(Assigned task) Verbatim, and with nothing else, reproduce the data below from its first line through the line containing "s.lb[s.opa.toNat]? = some v →".

[Stored data entries]
==========
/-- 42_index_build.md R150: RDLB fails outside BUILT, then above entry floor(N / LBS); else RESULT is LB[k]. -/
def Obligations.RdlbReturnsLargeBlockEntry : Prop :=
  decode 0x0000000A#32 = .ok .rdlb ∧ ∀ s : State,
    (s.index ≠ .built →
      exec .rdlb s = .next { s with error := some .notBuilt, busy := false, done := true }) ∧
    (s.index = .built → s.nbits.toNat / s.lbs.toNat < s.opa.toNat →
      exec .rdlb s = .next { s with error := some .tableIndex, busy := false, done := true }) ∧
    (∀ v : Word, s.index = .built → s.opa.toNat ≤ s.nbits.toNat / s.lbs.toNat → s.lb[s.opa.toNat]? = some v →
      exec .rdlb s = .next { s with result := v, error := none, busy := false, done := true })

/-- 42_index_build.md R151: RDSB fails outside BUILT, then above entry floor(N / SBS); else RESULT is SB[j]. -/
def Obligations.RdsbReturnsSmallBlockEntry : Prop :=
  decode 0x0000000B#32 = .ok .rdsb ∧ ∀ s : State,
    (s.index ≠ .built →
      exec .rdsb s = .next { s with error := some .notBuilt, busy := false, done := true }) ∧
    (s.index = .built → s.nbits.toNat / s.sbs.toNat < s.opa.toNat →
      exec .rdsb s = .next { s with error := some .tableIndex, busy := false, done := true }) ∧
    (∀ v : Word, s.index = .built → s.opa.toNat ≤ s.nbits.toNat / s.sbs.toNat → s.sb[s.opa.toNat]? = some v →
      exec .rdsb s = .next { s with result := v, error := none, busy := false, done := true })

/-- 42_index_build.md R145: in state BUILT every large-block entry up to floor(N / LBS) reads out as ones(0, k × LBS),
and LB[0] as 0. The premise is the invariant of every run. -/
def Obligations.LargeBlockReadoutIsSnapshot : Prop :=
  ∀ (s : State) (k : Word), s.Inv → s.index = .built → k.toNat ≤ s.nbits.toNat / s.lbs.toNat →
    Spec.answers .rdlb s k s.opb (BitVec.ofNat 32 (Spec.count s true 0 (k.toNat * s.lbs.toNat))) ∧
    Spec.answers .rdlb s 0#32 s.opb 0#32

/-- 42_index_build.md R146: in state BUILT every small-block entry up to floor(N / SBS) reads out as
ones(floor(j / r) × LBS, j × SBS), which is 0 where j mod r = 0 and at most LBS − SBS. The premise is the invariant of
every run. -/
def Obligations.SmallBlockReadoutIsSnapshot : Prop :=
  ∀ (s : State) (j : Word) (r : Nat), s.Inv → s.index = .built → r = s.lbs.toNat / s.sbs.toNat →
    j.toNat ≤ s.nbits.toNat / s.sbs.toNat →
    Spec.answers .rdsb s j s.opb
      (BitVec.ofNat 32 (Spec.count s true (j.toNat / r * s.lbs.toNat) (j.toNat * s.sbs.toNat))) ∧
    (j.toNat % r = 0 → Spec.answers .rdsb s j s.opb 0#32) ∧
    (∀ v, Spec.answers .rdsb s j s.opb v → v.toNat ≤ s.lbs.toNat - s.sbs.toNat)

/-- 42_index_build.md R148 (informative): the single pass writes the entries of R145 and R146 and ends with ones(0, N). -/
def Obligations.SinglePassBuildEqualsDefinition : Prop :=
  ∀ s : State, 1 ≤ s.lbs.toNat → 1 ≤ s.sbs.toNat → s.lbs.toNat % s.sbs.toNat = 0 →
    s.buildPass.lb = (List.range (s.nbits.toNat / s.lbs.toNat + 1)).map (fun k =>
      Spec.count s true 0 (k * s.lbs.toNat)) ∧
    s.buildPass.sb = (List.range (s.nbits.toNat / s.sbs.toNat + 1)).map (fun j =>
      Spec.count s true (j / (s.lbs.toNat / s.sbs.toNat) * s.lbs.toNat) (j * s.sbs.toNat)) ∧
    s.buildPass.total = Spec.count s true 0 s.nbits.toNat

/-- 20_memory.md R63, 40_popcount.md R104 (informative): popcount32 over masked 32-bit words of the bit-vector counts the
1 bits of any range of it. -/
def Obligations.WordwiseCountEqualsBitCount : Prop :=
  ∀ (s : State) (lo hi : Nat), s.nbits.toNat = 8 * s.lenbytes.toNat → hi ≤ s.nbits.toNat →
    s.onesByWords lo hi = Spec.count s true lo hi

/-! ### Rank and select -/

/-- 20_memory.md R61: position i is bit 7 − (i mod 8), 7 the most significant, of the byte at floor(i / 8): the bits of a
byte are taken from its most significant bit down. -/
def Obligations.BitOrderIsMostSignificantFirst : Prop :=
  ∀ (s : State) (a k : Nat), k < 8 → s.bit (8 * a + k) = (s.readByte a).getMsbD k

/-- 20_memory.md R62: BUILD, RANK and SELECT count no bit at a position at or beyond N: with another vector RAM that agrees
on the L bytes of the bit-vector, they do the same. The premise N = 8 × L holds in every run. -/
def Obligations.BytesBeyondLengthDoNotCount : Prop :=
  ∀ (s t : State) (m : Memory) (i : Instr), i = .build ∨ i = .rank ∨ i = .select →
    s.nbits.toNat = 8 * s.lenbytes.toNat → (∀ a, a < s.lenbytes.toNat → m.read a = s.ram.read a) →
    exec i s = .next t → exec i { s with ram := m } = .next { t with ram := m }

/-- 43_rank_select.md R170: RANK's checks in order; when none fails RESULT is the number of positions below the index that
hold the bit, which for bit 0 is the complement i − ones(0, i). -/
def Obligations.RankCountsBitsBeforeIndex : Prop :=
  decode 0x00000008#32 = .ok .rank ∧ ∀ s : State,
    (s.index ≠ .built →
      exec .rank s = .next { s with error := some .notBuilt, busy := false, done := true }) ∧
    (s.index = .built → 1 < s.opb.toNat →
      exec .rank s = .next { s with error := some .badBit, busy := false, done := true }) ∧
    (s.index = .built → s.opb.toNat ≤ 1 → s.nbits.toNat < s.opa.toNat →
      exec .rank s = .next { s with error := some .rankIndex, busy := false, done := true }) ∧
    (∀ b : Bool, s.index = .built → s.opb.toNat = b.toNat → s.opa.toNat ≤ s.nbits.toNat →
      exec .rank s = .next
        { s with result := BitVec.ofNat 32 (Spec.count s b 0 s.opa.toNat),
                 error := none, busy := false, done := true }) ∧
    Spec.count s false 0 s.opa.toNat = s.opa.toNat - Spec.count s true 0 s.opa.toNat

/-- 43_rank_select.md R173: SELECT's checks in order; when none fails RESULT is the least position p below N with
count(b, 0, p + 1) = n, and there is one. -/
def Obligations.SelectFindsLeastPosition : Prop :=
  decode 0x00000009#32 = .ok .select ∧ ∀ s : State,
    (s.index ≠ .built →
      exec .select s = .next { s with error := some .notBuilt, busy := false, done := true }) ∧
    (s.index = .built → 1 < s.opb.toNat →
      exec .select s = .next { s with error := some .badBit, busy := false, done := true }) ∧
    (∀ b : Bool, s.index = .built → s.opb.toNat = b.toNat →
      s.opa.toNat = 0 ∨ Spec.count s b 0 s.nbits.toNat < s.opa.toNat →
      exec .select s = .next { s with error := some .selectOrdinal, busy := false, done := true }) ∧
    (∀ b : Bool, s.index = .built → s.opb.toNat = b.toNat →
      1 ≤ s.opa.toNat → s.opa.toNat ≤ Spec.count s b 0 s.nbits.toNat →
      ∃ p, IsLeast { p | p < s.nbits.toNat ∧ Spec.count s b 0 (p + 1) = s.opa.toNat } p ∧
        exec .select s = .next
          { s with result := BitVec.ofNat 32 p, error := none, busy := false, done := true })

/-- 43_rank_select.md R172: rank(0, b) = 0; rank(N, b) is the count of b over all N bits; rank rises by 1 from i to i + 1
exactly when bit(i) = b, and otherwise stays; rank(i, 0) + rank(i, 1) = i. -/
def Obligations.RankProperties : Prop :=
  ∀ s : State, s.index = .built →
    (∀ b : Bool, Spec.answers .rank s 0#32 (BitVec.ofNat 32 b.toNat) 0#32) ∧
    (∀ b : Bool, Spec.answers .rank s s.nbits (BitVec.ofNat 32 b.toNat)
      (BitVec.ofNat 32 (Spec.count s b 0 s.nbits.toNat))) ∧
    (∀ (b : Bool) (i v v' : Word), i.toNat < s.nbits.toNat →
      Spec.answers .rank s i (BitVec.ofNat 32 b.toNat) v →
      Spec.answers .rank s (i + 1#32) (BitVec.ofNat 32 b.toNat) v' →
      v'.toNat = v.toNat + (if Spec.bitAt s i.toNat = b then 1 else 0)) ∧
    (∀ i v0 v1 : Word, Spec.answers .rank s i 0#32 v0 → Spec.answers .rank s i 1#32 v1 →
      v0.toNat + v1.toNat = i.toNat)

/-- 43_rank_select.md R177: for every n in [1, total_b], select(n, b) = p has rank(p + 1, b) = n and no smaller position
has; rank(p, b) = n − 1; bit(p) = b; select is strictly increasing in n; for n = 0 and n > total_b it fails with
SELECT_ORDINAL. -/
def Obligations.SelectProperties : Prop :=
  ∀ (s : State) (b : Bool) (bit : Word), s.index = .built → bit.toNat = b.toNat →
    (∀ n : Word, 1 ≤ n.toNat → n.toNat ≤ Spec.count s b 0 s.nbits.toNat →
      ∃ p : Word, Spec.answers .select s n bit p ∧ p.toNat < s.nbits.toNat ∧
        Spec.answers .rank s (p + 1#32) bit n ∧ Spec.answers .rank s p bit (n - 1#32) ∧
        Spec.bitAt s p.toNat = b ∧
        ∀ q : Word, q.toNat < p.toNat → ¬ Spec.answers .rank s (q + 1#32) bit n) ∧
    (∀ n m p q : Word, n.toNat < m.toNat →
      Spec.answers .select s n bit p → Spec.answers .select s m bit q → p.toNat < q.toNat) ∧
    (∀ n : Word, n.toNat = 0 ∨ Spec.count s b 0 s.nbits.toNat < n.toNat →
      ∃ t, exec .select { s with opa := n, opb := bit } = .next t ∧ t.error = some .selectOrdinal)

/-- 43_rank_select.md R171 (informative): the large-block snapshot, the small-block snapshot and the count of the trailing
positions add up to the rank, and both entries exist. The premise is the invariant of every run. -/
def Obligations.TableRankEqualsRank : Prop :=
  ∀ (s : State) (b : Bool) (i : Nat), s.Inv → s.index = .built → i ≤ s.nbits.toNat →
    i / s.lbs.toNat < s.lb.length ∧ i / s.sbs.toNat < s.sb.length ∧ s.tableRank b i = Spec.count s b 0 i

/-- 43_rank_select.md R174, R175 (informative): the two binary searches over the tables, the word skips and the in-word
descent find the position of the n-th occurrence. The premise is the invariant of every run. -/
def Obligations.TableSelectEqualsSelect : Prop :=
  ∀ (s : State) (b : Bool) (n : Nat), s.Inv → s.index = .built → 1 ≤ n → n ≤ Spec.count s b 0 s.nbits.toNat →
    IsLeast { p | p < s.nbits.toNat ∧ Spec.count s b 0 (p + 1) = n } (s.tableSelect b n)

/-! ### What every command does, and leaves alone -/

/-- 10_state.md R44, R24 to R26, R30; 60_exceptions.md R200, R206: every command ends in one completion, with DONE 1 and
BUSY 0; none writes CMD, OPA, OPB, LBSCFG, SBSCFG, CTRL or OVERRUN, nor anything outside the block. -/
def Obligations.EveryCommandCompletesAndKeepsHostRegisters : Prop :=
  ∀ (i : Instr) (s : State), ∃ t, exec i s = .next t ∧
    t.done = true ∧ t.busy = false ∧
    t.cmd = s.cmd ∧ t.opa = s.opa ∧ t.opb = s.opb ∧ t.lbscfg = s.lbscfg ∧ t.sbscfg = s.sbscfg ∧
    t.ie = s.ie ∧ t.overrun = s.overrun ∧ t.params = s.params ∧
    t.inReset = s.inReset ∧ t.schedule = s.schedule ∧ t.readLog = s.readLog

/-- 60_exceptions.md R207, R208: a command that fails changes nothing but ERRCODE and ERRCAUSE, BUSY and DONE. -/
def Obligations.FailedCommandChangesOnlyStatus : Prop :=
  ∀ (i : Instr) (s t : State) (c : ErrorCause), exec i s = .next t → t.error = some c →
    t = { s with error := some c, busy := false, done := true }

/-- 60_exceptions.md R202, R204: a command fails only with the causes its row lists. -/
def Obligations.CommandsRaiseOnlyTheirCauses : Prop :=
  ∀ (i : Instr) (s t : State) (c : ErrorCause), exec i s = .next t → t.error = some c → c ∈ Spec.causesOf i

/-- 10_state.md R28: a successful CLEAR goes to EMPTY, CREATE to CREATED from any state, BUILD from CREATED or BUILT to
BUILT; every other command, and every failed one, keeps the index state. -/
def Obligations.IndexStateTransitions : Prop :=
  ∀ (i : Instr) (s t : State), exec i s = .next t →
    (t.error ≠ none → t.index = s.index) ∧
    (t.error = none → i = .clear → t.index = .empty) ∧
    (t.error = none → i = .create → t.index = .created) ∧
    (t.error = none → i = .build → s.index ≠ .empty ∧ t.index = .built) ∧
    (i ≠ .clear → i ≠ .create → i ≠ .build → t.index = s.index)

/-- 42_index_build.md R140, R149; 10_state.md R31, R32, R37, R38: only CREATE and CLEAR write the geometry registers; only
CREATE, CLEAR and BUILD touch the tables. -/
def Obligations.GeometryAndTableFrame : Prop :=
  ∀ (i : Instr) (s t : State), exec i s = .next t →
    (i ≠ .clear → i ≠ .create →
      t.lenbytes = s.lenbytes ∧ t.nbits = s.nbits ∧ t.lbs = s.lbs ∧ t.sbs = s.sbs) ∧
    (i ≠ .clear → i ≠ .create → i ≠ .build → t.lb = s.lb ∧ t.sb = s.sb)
==========
(Task answer)
/-- 42_index_build.md R150: RDLB fails outside BUILT, then above entry floor(N / LBS); else RESULT is LB[k]. -/
def Obligations.RdlbReturnsLargeBlockEntry : Prop :=
  decode 0x0000000A#32 = .ok .rdlb ∧ ∀ s : State,
    (s.index ≠ .built →
      exec .rdlb s = .next { s with error := some .notBuilt, busy := false, done := true }) ∧
    (s.index = .built → s.nbits.toNat / s.lbs.toNat < s.opa.toNat →
      exec .rdlb s = .next { s with error := some .tableIndex, busy := false, done := true }) ∧
    (∀ v : Word, s.index = .built → s.opa.toNat ≤ s.nbits.toNat / s.lbs.toNat → s.lb[s.opa.toNat]? = some v →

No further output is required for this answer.